# REQUIRED WORK
All that should be output is the block of lines below from the line with "covers, and rejects" to the line with "(f.t = 0xF ∧", both included, exactly as written.
================================
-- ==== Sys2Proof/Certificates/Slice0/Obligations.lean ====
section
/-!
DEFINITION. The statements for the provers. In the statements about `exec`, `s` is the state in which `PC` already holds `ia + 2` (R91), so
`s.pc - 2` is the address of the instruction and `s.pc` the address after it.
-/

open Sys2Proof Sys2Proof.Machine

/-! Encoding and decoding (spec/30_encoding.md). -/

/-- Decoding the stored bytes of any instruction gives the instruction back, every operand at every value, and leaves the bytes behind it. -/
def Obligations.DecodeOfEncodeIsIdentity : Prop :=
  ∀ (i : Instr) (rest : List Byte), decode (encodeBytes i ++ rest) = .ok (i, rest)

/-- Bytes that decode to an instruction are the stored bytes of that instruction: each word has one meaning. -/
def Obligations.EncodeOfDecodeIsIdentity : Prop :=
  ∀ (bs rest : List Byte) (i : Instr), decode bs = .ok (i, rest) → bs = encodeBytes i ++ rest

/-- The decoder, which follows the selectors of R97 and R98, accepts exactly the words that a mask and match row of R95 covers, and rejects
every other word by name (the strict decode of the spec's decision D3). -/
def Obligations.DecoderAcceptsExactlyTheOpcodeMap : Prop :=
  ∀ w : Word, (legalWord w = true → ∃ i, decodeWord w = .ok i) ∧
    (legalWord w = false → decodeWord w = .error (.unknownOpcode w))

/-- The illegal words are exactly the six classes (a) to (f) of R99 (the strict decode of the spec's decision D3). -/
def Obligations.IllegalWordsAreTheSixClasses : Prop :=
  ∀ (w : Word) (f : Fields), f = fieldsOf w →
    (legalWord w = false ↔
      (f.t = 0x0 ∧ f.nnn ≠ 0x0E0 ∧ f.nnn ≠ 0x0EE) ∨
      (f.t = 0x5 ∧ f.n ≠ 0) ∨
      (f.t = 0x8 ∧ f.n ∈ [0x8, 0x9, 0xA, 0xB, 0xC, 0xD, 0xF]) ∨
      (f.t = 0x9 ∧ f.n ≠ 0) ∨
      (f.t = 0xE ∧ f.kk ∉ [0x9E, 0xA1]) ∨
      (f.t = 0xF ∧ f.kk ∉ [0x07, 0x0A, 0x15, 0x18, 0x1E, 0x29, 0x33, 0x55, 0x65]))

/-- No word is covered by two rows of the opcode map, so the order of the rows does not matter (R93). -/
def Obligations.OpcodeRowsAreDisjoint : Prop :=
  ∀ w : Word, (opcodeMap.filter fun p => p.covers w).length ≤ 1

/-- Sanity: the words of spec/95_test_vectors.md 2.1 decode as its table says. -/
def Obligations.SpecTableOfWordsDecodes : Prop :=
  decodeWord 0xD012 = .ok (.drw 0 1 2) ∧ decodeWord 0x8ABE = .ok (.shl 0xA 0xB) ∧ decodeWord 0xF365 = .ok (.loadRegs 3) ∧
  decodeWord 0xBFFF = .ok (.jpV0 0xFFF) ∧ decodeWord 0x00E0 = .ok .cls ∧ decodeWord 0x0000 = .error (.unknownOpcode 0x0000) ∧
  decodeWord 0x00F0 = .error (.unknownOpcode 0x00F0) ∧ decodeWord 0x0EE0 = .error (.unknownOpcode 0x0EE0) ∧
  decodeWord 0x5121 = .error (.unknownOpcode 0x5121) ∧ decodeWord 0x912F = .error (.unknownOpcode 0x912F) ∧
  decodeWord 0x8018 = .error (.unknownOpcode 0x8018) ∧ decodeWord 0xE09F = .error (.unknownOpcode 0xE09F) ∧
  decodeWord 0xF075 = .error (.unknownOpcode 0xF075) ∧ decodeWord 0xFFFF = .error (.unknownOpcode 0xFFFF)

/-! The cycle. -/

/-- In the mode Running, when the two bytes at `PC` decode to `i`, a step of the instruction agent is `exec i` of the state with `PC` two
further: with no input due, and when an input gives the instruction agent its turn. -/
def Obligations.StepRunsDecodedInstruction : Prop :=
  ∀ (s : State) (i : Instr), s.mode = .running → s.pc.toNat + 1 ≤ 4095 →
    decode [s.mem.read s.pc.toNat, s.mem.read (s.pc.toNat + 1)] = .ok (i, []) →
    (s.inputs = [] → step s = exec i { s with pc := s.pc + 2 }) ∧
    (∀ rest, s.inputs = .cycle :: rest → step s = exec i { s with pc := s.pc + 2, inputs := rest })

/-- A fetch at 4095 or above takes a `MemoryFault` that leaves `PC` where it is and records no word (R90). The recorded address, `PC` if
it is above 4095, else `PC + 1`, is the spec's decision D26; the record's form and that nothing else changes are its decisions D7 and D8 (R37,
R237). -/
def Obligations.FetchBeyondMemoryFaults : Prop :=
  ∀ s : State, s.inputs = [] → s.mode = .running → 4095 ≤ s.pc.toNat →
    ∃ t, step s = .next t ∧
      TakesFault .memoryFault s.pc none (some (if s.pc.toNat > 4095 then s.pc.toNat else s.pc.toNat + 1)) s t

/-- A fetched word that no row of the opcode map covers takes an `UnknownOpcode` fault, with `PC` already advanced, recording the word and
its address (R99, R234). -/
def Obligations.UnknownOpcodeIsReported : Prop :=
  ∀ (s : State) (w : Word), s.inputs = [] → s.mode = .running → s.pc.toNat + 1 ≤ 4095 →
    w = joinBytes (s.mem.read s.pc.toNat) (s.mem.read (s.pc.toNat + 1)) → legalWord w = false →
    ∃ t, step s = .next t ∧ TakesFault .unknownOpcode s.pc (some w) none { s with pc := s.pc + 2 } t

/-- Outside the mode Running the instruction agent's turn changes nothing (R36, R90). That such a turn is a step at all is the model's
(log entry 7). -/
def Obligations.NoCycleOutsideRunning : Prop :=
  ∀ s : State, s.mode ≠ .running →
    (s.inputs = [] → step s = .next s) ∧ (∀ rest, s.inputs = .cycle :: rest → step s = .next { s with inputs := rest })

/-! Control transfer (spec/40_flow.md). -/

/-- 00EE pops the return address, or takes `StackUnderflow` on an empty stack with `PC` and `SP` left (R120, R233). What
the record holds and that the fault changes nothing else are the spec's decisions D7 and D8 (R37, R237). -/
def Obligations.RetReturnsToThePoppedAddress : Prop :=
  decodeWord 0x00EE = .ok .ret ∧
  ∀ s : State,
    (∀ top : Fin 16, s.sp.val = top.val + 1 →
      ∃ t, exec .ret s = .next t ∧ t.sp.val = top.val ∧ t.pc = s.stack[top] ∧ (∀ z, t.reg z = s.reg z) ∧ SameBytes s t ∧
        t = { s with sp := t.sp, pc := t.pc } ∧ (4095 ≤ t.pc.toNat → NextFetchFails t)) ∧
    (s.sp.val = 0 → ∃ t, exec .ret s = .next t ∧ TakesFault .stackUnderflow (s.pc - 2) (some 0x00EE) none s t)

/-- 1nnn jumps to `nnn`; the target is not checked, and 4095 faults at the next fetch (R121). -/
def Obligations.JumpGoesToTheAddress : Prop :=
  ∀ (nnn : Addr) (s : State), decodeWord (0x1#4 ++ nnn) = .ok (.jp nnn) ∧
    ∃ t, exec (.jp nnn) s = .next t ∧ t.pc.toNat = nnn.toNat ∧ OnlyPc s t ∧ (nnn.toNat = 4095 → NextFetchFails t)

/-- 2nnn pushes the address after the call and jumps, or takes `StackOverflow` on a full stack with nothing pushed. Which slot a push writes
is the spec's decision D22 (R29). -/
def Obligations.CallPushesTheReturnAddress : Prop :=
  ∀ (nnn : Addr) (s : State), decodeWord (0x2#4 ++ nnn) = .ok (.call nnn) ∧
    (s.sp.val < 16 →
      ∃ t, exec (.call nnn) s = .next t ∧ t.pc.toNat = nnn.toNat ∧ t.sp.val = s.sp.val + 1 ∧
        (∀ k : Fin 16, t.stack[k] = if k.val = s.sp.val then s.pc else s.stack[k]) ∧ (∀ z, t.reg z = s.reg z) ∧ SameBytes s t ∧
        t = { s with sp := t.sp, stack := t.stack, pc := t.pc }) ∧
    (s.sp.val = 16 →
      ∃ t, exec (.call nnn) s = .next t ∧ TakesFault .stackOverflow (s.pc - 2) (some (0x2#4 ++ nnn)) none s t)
================================
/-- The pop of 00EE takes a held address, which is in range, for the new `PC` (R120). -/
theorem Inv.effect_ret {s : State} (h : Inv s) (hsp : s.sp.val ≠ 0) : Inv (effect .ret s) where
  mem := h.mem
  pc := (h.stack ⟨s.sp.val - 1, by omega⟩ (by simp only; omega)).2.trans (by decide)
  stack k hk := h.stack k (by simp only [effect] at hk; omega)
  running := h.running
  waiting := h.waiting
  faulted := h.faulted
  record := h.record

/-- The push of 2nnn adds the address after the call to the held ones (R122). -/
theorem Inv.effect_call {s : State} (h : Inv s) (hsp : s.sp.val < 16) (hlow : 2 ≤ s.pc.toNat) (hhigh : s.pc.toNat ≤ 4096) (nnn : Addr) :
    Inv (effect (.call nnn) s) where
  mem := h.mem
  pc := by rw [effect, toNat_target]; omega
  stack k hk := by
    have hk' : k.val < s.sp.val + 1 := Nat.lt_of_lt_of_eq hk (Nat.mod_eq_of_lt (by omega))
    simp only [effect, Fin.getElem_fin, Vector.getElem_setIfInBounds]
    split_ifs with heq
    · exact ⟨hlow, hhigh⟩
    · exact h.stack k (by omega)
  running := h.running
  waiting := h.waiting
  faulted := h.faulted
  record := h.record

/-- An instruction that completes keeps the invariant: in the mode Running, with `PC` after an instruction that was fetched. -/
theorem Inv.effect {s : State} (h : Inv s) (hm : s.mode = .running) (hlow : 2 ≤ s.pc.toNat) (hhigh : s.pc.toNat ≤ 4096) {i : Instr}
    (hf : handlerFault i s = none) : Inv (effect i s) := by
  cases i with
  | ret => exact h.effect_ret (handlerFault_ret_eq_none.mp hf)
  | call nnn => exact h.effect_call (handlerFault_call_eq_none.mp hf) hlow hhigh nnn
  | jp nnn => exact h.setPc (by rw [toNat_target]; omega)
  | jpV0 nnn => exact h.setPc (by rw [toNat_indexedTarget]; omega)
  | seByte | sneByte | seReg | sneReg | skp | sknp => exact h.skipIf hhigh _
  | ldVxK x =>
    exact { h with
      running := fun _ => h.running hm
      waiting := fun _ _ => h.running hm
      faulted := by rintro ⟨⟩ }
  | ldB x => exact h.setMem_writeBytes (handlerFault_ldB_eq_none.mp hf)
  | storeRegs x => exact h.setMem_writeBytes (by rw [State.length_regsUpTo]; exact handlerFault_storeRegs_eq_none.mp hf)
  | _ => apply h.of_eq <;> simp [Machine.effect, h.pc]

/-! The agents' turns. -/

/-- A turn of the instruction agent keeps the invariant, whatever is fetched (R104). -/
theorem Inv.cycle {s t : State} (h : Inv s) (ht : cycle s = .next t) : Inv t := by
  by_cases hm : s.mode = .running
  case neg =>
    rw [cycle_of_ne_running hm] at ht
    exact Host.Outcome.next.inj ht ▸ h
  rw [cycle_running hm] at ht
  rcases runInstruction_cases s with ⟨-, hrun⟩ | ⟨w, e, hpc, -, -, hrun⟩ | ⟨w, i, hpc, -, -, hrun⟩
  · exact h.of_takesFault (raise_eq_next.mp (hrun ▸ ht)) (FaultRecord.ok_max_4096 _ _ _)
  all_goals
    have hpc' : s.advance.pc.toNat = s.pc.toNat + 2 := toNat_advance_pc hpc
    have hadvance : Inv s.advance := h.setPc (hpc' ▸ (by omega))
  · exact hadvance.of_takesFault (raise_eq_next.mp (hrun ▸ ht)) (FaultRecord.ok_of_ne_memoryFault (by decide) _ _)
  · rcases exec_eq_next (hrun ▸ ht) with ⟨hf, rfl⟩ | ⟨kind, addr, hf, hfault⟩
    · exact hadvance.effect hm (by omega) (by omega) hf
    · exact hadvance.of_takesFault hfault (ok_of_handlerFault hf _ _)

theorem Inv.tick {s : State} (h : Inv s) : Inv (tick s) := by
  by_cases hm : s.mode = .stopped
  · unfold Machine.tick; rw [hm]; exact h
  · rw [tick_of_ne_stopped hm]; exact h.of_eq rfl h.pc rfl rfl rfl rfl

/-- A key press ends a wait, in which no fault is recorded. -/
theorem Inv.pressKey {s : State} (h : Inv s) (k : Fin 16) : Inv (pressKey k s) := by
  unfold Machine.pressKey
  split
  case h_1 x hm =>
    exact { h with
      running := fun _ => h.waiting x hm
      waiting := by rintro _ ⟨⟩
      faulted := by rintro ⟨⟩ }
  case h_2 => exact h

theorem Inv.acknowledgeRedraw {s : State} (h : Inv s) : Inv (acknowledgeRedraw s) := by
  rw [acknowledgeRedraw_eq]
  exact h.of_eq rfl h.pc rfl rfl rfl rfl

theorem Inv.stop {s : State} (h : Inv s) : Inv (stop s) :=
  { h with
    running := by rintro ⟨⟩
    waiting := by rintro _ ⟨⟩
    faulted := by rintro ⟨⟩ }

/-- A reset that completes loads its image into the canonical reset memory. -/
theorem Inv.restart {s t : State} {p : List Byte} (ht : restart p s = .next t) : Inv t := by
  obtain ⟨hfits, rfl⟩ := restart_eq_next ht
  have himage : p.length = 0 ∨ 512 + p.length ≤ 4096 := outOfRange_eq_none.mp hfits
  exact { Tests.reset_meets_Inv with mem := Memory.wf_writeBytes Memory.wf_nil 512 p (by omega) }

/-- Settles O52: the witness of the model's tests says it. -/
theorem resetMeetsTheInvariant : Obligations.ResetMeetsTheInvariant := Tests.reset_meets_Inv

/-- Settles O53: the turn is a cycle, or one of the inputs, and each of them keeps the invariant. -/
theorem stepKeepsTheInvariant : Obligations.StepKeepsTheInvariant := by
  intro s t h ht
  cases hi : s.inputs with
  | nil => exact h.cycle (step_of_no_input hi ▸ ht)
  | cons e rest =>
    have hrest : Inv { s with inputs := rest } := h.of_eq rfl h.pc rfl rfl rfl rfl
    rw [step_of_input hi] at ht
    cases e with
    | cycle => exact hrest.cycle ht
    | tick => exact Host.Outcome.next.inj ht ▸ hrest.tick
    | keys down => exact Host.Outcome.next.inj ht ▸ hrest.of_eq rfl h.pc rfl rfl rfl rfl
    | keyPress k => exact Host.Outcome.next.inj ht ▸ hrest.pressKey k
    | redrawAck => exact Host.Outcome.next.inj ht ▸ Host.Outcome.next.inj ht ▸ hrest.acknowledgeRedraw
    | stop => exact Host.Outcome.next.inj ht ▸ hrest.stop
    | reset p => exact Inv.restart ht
================================
# TASK SOLUTION
/-- The decoder, which follows the selectors of R97 and R98, accepts exactly the words that a mask and match row of R95 covers, and rejects
every other word by name (the strict decode of the spec's decision D3). -/
def Obligations.DecoderAcceptsExactlyTheOpcodeMap : Prop :=
  ∀ w : Word, (legalWord w = true → ∃ i, decodeWord w = .ok i) ∧
    (legalWord w = false → decodeWord w = .error (.unknownOpcode w))

/-- The illegal words are exactly the six classes (a) to (f) of R99 (the strict decode of the spec's decision D3). -/
def Obligations.IllegalWordsAreTheSixClasses : Prop :=
  ∀ (w : Word) (f : Fields), f = fieldsOf w →
    (legalWord w = false ↔
      (f.t = 0x0 ∧ f.nnn ≠ 0x0E0 ∧ f.nnn ≠ 0x0EE) ∨
      (f.t = 0x5 ∧ f.n ≠ 0) ∨
      (f.t = 0x8 ∧ f.n ∈ [0x8, 0x9, 0xA, 0xB, 0xC, 0xD, 0xF]) ∨
      (f.t = 0x9 ∧ f.n ≠ 0) ∨
      (f.t = 0xE ∧ f.kk ∉ [0x9E, 0xA1]) ∨
      (f.t = 0xF ∧ f.kk ∉ [0x07, 0x0A, 0x15, 0x18, 0x1E, 0x29, 0x33, 0x55, 0x65]))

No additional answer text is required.